● **Action item**: Filter the listing and keep only the lines with the word "askRemote".

● **Records for this task**:
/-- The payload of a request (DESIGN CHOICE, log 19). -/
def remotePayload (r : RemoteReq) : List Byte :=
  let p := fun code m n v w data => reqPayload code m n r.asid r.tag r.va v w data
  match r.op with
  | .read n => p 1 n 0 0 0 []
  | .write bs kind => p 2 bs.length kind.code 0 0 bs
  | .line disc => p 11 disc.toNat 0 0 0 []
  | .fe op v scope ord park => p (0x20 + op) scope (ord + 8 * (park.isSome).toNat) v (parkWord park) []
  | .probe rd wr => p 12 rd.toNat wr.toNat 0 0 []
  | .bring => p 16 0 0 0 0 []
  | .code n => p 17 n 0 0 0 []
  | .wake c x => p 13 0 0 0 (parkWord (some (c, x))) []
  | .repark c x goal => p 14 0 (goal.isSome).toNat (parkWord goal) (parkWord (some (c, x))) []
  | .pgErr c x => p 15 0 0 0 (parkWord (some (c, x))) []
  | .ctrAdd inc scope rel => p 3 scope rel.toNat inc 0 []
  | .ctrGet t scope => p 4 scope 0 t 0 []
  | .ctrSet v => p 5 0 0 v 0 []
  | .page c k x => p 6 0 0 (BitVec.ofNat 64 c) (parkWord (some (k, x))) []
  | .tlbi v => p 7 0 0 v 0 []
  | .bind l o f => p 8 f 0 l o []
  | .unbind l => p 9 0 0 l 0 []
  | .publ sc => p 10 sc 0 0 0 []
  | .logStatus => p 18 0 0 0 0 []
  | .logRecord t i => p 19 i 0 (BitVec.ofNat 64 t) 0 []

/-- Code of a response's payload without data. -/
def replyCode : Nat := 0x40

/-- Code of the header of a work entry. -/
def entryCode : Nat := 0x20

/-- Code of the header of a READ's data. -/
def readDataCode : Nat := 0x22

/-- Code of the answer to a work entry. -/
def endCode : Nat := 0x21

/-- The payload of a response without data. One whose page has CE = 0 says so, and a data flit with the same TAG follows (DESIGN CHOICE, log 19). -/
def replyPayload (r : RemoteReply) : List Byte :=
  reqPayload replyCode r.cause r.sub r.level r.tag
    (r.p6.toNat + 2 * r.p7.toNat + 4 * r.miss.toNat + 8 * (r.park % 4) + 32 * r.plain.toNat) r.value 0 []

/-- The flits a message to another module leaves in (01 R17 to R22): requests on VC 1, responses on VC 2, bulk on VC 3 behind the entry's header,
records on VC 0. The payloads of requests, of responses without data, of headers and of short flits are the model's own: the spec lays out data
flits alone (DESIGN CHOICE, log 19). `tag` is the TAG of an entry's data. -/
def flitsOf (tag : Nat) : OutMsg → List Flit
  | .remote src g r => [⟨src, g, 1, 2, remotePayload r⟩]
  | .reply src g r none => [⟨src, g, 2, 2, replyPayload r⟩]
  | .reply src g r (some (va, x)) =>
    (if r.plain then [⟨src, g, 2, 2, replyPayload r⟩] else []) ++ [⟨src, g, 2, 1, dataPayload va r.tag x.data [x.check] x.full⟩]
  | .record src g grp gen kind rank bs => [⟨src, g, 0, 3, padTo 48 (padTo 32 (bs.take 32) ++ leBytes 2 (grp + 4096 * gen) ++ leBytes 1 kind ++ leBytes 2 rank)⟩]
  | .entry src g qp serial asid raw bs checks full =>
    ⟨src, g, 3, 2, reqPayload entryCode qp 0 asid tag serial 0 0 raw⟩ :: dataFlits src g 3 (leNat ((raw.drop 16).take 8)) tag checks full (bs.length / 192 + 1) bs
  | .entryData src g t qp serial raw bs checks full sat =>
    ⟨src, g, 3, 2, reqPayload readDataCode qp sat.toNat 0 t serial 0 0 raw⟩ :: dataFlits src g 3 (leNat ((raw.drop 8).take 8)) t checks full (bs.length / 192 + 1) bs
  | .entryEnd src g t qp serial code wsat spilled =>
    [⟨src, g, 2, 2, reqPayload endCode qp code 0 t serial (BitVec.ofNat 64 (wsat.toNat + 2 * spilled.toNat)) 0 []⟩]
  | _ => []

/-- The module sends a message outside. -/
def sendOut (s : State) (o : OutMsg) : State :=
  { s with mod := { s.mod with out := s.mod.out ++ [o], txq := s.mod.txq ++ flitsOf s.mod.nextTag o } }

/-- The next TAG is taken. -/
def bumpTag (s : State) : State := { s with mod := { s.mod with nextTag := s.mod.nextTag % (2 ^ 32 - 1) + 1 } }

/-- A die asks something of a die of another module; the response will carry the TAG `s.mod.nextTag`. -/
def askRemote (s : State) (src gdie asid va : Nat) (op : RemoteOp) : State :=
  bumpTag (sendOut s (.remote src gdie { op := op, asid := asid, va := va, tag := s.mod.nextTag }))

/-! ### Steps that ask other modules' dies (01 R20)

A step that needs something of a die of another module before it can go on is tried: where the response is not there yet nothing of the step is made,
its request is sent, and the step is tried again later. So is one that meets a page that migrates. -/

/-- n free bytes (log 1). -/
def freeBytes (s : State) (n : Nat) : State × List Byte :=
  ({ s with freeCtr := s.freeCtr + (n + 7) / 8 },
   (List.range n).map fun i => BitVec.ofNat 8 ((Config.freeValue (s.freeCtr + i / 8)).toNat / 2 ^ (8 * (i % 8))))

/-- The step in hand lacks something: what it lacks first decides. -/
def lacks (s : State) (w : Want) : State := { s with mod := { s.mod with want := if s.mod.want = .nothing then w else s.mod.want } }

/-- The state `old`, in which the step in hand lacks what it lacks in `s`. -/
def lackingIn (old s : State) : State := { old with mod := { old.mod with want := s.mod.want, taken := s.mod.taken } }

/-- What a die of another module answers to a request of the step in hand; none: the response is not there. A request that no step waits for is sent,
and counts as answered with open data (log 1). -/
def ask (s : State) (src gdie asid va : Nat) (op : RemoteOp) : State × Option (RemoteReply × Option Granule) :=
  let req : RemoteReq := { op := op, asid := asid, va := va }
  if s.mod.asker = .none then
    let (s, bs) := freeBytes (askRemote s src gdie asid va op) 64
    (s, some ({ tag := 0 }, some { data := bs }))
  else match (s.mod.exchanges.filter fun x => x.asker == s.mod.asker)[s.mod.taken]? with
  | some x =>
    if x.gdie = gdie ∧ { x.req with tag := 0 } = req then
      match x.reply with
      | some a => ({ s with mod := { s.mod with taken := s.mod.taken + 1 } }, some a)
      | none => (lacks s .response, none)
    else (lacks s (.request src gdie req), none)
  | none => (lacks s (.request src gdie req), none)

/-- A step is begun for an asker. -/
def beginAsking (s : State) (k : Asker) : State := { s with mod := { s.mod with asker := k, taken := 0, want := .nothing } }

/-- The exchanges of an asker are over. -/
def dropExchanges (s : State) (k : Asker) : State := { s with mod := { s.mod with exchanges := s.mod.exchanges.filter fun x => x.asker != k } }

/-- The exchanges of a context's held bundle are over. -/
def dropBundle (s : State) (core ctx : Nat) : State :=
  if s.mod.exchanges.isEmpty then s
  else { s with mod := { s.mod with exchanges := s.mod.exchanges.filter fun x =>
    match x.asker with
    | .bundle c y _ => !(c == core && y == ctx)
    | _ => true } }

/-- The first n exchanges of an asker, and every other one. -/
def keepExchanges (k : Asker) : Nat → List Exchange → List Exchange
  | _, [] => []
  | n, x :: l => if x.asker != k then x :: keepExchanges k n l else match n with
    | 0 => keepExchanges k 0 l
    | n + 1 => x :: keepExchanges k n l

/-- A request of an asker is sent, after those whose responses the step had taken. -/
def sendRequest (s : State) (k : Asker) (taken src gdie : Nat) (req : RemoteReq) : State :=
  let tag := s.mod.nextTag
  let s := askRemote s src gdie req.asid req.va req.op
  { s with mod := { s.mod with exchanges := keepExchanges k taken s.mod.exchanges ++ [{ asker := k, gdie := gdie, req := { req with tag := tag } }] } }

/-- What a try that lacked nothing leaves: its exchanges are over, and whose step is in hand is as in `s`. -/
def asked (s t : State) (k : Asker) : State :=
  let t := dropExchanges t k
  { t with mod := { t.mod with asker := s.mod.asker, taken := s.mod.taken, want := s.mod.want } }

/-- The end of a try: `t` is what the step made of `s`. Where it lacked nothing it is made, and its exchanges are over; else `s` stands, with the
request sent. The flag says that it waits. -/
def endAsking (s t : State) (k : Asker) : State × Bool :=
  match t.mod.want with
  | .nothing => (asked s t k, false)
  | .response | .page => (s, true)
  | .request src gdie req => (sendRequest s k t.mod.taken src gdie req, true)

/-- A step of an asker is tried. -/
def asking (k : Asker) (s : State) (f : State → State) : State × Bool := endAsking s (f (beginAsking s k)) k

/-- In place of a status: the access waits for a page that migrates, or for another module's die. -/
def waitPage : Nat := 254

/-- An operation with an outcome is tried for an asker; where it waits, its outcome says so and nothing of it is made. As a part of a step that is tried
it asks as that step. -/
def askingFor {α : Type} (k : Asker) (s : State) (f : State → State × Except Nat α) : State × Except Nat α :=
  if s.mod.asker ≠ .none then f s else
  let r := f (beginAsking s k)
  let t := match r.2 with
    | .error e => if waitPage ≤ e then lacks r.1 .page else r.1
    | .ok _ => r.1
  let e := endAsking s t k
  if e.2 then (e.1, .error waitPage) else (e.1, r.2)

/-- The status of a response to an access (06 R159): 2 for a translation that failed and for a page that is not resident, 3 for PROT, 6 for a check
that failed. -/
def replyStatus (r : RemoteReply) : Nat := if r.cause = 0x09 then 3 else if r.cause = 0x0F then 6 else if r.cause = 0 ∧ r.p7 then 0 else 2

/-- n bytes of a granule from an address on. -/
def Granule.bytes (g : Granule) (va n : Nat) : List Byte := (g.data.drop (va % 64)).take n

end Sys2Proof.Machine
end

● **Task solution**:
def askRemote (s : State) (src gdie asid va : Nat) (op : RemoteOp) : State :=
    let (s, bs) := freeBytes (askRemote s src gdie asid va op) 64
  let s := askRemote s src gdie req.asid req.va req.op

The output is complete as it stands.